_WHAT YOU NEED TO DO_.
The stretch wanted below opens at the line containing "s.afterUop i [] = s.idle := by" and closes at the line containing "s.this.work with pending". Please return it exactly, with no other lines.

_EXERCISE INPUTS_.
-- ==== Sys2Proof/Proofs/MixColumn.lean ====
section
/-! SUPPORT. Doubling and the product of 40_field_primitives.md (R111, R112) are additive, so the products by
1, 2 and 3 that the MDS matrix of R151 needs come from the product by 1 alone. -/

namespace Sys2Proof.Machine

/-- Doubling is additive (R111): the reduction depends on bit 7 alone, and that bit adds. -/
theorem xtime_xor (a b : Byte) : xtime (a ^^^ b) = xtime a ^^^ xtime b := by
  unfold xtime
  rw [BitVec.shiftLeft_xor_distrib, BitVec.getLsbD_xor]
  have hred : (if a.getLsbD 7 ^^ b.getLsbD 7 then 0x1B else 0x00 : Byte) =
      (if a.getLsbD 7 then 0x1B else 0x00) ^^^ (if b.getLsbD 7 then 0x1B else 0x00) := by
    cases a.getLsbD 7 <;> cases b.getLsbD 7 <;> rfl
  rw [hred]
  ac_rfl

/-- The loop of R112 is additive in its left operand, each operand with its own partial product. -/
theorem gmulLoop_xor_left (n k : Nat) (a b c p q : Byte) :
    gmulLoop n k (a ^^^ b) c (p ^^^ q) = gmulLoop n k a c p ^^^ gmulLoop n k b c q := by
  induction n generalizing k a b p q with
  | zero => rfl
  | succ n ih =>
    simp only [gmulLoop, xtime_xor]
    cases c.getLsbD k with
    | false => exact ih ..
    | true =>
      have hswap : p ^^^ q ^^^ (a ^^^ b) = p ^^^ a ^^^ (q ^^^ b) := by ac_rfl
      simp only [if_true, hswap, ih]

/-- The loop of R112 commutes with doubling. -/
theorem gmulLoop_xtime_left (n k : Nat) (a c p : Byte) :
    gmulLoop n k (xtime a) c (xtime p) = xtime (gmulLoop n k a c p) := by
  induction n generalizing k a p with
  | zero => rfl
  | succ n ih =>
    simp only [gmulLoop]
    cases c.getLsbD k with
    | false => exact ih ..
    | true => simp only [if_true, ← xtime_xor, ih]

/-- The product is additive in its left operand. -/
theorem gmul_xor_left (a b c : Byte) : gmul (a ^^^ b) c = gmul a c ^^^ gmul b c :=
  gmulLoop_xor_left 8 0 a b c 0 0

/-- Doubling the left operand doubles the product. -/
theorem gmul_xtime_left (a c : Byte) : gmul (xtime a) c = xtime (gmul a c) :=
  gmulLoop_xtime_left 8 0 a c 0

/-- The doublings of 1 run through the bits of a byte, so the loop puts `a` together again. -/
theorem gmul_one_left (a : Byte) : gmul 1 a = a := by
  revert a
  decide

/-- The product by 2 is one doubling. -/
theorem gmul_two_left (a : Byte) : gmul 2 a = xtime a :=
  (gmul_xtime_left 1 a).trans (congrArg xtime (gmul_one_left a))

/-- The product by 3 is one doubling and one addition. -/
theorem gmul_three_left (a : Byte) : gmul 3 a = xtime a ^^^ a := by
  have h : gmul (2 ^^^ 1) a = gmul 2 a ^^^ gmul 1 a := gmul_xor_left 2 1 a
  rwa [gmul_two_left, gmul_one_left] at h

/-- Settles O11: with the products by 1, 2 and 3 known and doubling additive, each row is one sum in two
orders; the sum `t` of R149 holds the row's own byte, which cancels. -/
theorem mixColumnIsMatrixProduct : Obligations.MixColumnIsMatrixProduct := by
  intro a0 a1 a2 a3
  simp only [gmul_one_left, gmul_two_left, gmul_three_left, mixColumn, xtime_xor]
  refine ⟨?_, ?_, ?_, ?_⟩ <;> grind

end Sys2Proof.Machine
end

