-- ==== Sys2Proof/Proofs/Steps.lean ====
section
/-! SUPPORT. What one step can do (00_scope.md R7): the turn, the step of the acting instance with each of
its ways to go on, and the end of a command. -/

namespace Sys2Proof.Machine

/-! ## The end of a micro-operation and of a command -/

/-- `KS_VALID` after KSWORD(59) of a command (R26). -/
theorem State.markSchedule_eq (i : Instr) (s : State) :
    s.markSchedule i =
      s.setKsValid (s.ksValid || decide (i = .ksword 59 ∧ s.this.work.running.isSome = true)) := by
  unfold State.markSchedule
  split
  · rename_i h; simp [h]
  · rename_i h; simp only [h, decide_false, Bool.or_false]; rfl

/-- The payload of a command that ends with success (R89). -/
def CommandKind.payload (s : State) : CommandKind → List Byte
  | .keyexp => scheduleBytes s.w
  | .ofbinit => []
  | .encblk | .stream | .ofbchunk => s.this.work.out.bytes

/-- A command ends with its payload, and KEYEXP ends the stream (R27, R89). -/
theorem State.finishCommand_running {s : State} {c : CommandKind} (h : s.this.work.running = some c) :
    s.finishCommand = (s.setFbValid (if c = .keyexp then false else s.this.fbValid)).respond .ok
      (c.payload s) := by
  unfold State.finishCommand
  rw [h]
  cases c <;> rfl

/-- A word outside any command ends without a response. -/
theorem State.finishCommand_idle {s : State} (h : s.this.work.running = none) :
    s.finishCommand = s.idle := by
  unfold State.finishCommand
  rw [h]

/-- After the last word the command ends, and `KS_VALID` is set if that word was KSWORD(59). -/
theorem State.afterUop_nil_running (i : Instr) {s : State} {c : CommandKind}
    (h : s.this.work.running = some c) :
    s.afterUop i [] = ((s.setKsValid (s.ksValid || decide (i = .ksword 59))).setFbValid
      (if c = .keyexp then false else s.this.fbValid)).respond .ok (c.payload s) := by
  have hmark : (s.markSchedule i).finishCommand = s.afterUop i [] := rfl
  rw [← hmark, State.markSchedule_eq, State.finishCommand_running (c := c) (by simpa using h), h]
  simp only [Option.isSome_some, and_true]
  cases c <;> rfl

/-- After the last word outside any command the core is idle. -/
theorem State.afterUop_nil_idle (i : Instr) {s : State} (h : s.this.work.running = none) :
    s.afterUop i [] = s.idle := by
  have hmark : (s.markSchedule i).finishCommand = s.afterUop i [] := rfl
  rw [← hmark, State.markSchedule_eq, State.finishCommand_idle (by simpa using h), h]
  simp only [Option.isSome_none, Bool.false_eq_true, and_false, decide_false, Bool.or_false]
  rfl

/-- After any other word the next one is pending and the counters go on. -/
theorem State.afterUop_cons (i : Instr) (word : UopWord) (rest : List UopWord) (s : State) :
    s.afterUop i (word :: rest) =
      ((s.setKsValid (s.ksValid || decide (i = .ksword 59 ∧ s.this.work.running.isSome = true))).setWork
        { s.this.work with pending := word :: rest }).setSeq
        ((s.this.seq.leaving i).toward (word :: rest)) := by
  rw [State.afterUop, State.markSchedule_eq]; rfl

/-- What the end of a word leaves of the machine, whether or not it is the last one. -/
theorem State.afterUop_frame (i : Instr) (rest : List UopWord) (s : State) :
    (s.afterUop i rest).w = s.w ∧
    (s.afterUop i rest).ksValid =
      (s.ksValid || decide (i = .ksword 59 ∧ s.this.work.running.isSome = true)) ∧
    (s.afterUop i rest).peers = s.peers ∧
    (s.afterUop i rest).this.offered = s.this.offered := by
  cases rest with
  | nil =>
    cases hrun : s.this.work.running with
    | none => rw [State.afterUop_nil_idle i hrun]; simp
    | some c => rw [State.afterUop_nil_running i hrun]; simp
  | cons word rest => rw [State.afterUop_cons]; simp

/-! ## The step of the acting instance -/

/-- Where the outside sets no reset and no turn, the acting instance steps. -/
theorem step_eq_stepInstance {s : State} (hreset : s.resetIn = false) (hturns : s.turns = []) :
    step s = stepInstance s := by
  simp [step, hreset, State.passTurn, hturns]

/-- The word at the head of the sequence is issued. -/
theorem stepInstance_pending {s : State} {word : UopWord} {rest : List UopWord}
    (h : s.this.work.pending = word :: rest) : stepInstance s = issue word rest s := by
  simp [stepInstance, h]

_TASK OUTPUT_.
    s.afterUop i [] = s.idle := by
  have hmark : (s.markSchedule i).finishCommand = s.afterUop i [] := rfl
  rw [← hmark, State.markSchedule_eq, State.finishCommand_idle (by simpa using h), h]
  simp only [Option.isSome_none, Bool.false_eq_true, and_false, decide_false, Bool.or_false]
  rfl

/-- After any other word the next one is pending and the counters go on. -/
theorem State.afterUop_cons (i : Instr) (word : UopWord) (rest : List UopWord) (s : State) :
    s.afterUop i (word :: rest) =
      ((s.setKsValid (s.ksValid || decide (i = .ksword 59 ∧ s.this.work.running.isSome = true))).setWork
        { s.this.work with pending := word :: rest }).setSeq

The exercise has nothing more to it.